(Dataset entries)
···
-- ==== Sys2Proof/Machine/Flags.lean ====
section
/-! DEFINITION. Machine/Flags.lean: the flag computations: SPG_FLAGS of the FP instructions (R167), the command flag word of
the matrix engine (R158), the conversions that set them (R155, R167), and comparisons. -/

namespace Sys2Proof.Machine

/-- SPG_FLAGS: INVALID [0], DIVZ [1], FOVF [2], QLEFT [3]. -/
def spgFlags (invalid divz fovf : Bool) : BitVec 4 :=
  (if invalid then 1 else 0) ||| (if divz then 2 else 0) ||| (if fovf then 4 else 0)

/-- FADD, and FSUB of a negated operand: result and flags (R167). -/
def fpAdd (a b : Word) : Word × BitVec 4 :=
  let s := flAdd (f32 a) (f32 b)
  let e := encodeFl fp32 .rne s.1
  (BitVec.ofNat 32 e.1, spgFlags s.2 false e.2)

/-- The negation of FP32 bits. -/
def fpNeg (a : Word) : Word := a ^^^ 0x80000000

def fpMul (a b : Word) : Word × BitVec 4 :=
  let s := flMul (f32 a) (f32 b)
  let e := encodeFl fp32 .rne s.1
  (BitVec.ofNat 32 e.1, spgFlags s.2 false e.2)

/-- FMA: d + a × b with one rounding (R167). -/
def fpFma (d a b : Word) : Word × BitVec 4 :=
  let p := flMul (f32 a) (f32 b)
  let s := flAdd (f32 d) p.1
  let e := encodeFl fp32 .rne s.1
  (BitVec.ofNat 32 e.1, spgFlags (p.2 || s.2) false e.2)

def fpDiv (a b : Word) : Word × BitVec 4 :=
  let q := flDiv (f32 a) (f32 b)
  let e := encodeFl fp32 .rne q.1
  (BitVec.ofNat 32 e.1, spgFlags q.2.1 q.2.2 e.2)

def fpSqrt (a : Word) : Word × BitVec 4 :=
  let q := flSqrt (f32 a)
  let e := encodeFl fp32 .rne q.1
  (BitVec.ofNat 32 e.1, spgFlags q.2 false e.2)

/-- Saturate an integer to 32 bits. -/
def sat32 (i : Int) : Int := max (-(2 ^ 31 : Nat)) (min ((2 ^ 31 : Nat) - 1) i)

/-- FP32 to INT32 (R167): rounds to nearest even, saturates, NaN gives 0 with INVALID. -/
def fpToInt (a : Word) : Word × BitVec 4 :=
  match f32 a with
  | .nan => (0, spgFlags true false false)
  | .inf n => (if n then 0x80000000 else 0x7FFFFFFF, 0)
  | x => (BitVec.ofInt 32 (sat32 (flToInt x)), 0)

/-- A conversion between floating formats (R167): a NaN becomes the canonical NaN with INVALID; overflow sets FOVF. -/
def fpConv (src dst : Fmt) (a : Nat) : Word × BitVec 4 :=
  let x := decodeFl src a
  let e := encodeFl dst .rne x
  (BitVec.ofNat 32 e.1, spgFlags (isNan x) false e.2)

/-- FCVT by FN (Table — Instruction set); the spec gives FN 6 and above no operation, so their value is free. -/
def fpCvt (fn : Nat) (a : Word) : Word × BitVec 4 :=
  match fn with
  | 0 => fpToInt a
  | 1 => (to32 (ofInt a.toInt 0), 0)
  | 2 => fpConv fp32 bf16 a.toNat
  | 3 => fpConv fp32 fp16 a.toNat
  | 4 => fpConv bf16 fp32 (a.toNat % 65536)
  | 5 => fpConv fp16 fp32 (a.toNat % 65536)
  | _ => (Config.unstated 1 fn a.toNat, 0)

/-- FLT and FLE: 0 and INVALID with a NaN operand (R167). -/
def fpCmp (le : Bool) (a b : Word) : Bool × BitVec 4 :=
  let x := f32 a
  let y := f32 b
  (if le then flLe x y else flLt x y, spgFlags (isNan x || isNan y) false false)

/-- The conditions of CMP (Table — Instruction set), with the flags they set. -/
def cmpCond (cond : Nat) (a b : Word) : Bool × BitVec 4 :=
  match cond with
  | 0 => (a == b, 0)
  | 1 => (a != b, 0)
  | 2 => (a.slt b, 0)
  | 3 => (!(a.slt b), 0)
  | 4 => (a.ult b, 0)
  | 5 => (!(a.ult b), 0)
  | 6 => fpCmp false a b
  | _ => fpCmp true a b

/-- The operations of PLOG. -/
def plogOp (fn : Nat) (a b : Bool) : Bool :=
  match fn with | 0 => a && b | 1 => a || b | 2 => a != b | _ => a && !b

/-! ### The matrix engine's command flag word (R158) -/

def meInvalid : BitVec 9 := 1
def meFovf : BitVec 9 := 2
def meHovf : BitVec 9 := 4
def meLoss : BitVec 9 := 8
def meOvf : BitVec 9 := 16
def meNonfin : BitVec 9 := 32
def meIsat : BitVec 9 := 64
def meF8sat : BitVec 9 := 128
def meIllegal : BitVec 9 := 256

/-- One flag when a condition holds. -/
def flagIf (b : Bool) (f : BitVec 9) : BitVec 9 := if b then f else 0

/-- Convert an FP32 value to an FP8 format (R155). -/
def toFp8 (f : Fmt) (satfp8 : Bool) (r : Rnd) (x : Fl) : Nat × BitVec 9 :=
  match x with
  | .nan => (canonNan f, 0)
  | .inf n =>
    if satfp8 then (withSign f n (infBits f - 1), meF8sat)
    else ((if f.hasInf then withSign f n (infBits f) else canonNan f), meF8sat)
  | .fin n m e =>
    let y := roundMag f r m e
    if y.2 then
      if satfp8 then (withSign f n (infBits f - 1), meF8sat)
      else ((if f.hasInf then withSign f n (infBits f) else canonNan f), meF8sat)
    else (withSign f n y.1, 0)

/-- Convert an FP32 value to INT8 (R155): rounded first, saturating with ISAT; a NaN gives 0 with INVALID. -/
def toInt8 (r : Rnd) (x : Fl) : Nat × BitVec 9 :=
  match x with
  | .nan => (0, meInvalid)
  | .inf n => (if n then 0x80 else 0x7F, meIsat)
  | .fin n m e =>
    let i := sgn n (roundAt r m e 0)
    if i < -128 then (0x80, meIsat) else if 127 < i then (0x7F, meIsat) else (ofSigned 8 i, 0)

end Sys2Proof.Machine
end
···
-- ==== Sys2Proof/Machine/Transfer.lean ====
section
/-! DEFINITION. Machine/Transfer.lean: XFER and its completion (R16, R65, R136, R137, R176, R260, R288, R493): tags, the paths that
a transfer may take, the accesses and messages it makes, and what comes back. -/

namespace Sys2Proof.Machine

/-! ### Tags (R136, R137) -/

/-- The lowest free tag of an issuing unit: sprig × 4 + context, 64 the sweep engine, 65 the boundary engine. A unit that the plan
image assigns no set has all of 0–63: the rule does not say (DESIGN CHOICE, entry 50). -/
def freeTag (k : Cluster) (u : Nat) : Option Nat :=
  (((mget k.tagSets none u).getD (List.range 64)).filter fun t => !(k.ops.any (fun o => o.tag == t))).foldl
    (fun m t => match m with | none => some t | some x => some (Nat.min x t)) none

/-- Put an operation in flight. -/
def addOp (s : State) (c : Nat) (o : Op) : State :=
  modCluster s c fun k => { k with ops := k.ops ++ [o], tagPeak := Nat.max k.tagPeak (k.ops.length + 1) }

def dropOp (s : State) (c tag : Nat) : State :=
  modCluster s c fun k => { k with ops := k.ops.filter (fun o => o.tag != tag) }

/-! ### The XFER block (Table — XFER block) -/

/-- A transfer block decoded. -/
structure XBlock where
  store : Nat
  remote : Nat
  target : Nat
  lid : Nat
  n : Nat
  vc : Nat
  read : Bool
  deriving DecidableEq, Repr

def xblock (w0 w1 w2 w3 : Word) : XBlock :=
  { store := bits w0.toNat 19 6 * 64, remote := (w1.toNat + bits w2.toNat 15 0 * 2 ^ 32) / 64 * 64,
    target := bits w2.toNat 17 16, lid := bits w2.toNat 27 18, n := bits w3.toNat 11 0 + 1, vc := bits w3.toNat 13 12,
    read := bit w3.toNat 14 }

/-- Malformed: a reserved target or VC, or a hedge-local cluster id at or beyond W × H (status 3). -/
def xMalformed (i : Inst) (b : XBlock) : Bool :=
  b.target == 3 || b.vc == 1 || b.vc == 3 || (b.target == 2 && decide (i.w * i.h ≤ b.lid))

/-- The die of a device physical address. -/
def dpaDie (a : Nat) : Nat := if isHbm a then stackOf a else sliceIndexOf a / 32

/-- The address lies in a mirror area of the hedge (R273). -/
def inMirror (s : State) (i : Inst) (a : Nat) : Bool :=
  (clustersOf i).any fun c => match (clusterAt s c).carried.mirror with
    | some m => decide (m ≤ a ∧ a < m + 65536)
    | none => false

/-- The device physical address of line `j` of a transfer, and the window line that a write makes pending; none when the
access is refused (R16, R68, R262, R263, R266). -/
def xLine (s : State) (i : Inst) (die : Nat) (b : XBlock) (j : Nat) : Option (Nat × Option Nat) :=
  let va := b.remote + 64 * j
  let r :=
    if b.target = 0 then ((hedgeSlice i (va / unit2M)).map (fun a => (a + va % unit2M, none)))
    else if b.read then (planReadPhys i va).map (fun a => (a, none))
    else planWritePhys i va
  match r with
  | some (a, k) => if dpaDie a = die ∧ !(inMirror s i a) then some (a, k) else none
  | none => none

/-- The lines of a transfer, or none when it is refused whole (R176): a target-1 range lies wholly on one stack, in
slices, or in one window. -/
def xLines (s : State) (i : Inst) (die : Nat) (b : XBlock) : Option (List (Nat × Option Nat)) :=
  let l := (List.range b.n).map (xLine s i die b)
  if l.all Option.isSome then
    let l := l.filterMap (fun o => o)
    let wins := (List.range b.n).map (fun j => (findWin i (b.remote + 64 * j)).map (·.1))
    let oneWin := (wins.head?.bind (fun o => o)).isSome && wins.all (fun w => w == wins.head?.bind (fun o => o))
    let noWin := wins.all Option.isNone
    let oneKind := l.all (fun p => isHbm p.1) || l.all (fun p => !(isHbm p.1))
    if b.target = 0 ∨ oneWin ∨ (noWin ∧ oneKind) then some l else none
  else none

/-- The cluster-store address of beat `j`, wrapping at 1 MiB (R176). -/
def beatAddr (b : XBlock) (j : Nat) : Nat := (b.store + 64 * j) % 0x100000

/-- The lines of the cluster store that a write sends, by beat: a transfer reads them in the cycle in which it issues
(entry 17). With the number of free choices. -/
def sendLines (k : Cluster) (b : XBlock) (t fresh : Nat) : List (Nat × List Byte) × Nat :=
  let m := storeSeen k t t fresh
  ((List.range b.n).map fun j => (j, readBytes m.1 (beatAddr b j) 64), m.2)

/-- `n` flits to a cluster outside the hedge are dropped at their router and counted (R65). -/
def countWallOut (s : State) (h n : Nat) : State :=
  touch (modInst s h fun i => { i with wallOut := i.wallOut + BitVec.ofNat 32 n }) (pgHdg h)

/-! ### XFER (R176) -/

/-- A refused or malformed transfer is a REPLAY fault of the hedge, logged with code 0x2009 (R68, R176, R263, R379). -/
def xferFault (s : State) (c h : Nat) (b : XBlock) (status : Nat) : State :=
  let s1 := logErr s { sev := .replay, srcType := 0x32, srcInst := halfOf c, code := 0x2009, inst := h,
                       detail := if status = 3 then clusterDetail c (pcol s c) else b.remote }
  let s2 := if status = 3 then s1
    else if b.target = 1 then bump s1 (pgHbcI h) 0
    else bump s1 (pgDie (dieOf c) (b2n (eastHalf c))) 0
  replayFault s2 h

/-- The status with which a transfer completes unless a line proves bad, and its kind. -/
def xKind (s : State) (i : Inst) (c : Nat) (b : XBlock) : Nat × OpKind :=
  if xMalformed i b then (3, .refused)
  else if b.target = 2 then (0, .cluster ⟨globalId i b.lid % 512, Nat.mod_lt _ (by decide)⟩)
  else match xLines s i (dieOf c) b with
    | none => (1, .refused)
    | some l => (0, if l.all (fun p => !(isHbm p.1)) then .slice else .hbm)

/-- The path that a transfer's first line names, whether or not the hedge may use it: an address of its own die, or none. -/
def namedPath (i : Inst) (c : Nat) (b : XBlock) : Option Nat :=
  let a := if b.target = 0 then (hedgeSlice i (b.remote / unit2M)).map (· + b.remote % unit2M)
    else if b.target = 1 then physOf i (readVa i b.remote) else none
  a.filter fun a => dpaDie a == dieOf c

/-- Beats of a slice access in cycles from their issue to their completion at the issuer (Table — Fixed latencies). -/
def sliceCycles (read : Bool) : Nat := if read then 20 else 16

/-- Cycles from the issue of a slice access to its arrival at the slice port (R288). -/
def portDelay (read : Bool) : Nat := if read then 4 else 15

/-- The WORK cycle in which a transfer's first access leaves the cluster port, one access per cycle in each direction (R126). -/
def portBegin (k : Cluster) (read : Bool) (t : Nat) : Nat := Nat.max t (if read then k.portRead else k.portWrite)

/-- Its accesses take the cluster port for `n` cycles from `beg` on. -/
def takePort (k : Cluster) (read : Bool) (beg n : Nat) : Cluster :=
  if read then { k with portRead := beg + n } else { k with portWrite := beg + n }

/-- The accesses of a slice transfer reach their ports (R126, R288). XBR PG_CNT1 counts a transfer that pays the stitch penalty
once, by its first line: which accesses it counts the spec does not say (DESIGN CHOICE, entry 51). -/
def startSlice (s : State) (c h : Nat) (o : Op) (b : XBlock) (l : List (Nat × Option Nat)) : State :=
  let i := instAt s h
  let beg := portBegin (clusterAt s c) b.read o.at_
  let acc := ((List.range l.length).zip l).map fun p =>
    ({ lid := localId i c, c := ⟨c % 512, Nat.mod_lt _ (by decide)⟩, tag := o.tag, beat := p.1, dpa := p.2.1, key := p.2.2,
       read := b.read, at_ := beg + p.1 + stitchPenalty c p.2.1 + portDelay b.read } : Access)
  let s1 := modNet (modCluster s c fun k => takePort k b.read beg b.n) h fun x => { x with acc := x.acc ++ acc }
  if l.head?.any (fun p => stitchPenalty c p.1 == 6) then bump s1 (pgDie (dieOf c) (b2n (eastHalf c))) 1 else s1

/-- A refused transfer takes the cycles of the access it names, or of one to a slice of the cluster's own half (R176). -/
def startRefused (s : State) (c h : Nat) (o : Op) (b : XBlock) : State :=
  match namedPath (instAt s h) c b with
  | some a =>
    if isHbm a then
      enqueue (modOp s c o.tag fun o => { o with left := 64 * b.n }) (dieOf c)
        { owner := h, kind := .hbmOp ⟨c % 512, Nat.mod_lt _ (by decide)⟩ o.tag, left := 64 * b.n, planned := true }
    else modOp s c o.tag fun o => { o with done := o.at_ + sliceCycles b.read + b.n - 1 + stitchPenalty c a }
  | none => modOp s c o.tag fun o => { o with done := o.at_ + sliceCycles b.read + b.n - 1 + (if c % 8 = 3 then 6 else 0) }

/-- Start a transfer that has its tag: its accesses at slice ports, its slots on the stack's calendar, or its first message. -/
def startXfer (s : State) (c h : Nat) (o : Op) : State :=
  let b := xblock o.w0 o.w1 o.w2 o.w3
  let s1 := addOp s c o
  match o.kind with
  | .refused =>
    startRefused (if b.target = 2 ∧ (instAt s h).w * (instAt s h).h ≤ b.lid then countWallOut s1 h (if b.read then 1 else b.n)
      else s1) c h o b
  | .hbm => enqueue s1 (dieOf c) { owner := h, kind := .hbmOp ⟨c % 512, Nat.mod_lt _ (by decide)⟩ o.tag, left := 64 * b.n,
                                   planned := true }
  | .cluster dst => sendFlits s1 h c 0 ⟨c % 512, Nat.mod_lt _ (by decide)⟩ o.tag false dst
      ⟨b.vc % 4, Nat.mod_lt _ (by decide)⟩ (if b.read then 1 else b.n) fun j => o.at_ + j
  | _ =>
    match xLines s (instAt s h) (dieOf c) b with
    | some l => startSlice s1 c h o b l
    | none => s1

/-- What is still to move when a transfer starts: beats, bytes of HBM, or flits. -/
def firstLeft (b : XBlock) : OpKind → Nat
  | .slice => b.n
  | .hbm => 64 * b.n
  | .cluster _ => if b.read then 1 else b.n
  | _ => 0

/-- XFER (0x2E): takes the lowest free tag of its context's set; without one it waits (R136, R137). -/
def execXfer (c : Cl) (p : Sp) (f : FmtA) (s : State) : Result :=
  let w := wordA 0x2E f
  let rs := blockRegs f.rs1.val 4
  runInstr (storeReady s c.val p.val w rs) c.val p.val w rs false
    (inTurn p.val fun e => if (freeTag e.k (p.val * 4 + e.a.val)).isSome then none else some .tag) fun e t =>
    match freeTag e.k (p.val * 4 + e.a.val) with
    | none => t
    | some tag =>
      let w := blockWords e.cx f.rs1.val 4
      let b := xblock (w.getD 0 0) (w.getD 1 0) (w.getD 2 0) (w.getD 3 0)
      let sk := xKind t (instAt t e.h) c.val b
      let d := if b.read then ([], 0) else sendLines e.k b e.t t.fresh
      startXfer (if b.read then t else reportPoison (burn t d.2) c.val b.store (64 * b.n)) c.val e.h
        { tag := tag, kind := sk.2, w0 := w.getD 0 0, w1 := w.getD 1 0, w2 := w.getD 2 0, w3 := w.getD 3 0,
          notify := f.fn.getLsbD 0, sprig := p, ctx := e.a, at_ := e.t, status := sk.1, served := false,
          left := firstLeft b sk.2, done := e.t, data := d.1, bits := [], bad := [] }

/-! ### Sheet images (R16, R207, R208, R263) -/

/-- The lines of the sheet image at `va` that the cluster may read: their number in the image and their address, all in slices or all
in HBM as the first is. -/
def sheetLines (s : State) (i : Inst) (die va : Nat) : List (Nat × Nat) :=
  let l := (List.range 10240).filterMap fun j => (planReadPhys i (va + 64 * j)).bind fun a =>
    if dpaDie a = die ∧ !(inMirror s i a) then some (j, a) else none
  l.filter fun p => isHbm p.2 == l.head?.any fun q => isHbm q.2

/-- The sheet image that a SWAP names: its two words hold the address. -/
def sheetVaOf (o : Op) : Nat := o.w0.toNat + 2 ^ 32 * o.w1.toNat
···
_WHAT NEEDS TO BE DONE_
When the entries above show the word "portRead" in a line, copy that line out.

_RESPONSE TO THE TASK_
def portBegin (k : Cluster) (read : Bool) (t : Nat) : Nat := Nat.max t (if read then k.portRead else k.portWrite)
  if read then { k with portRead := beg + n } else { k with portWrite := beg + n }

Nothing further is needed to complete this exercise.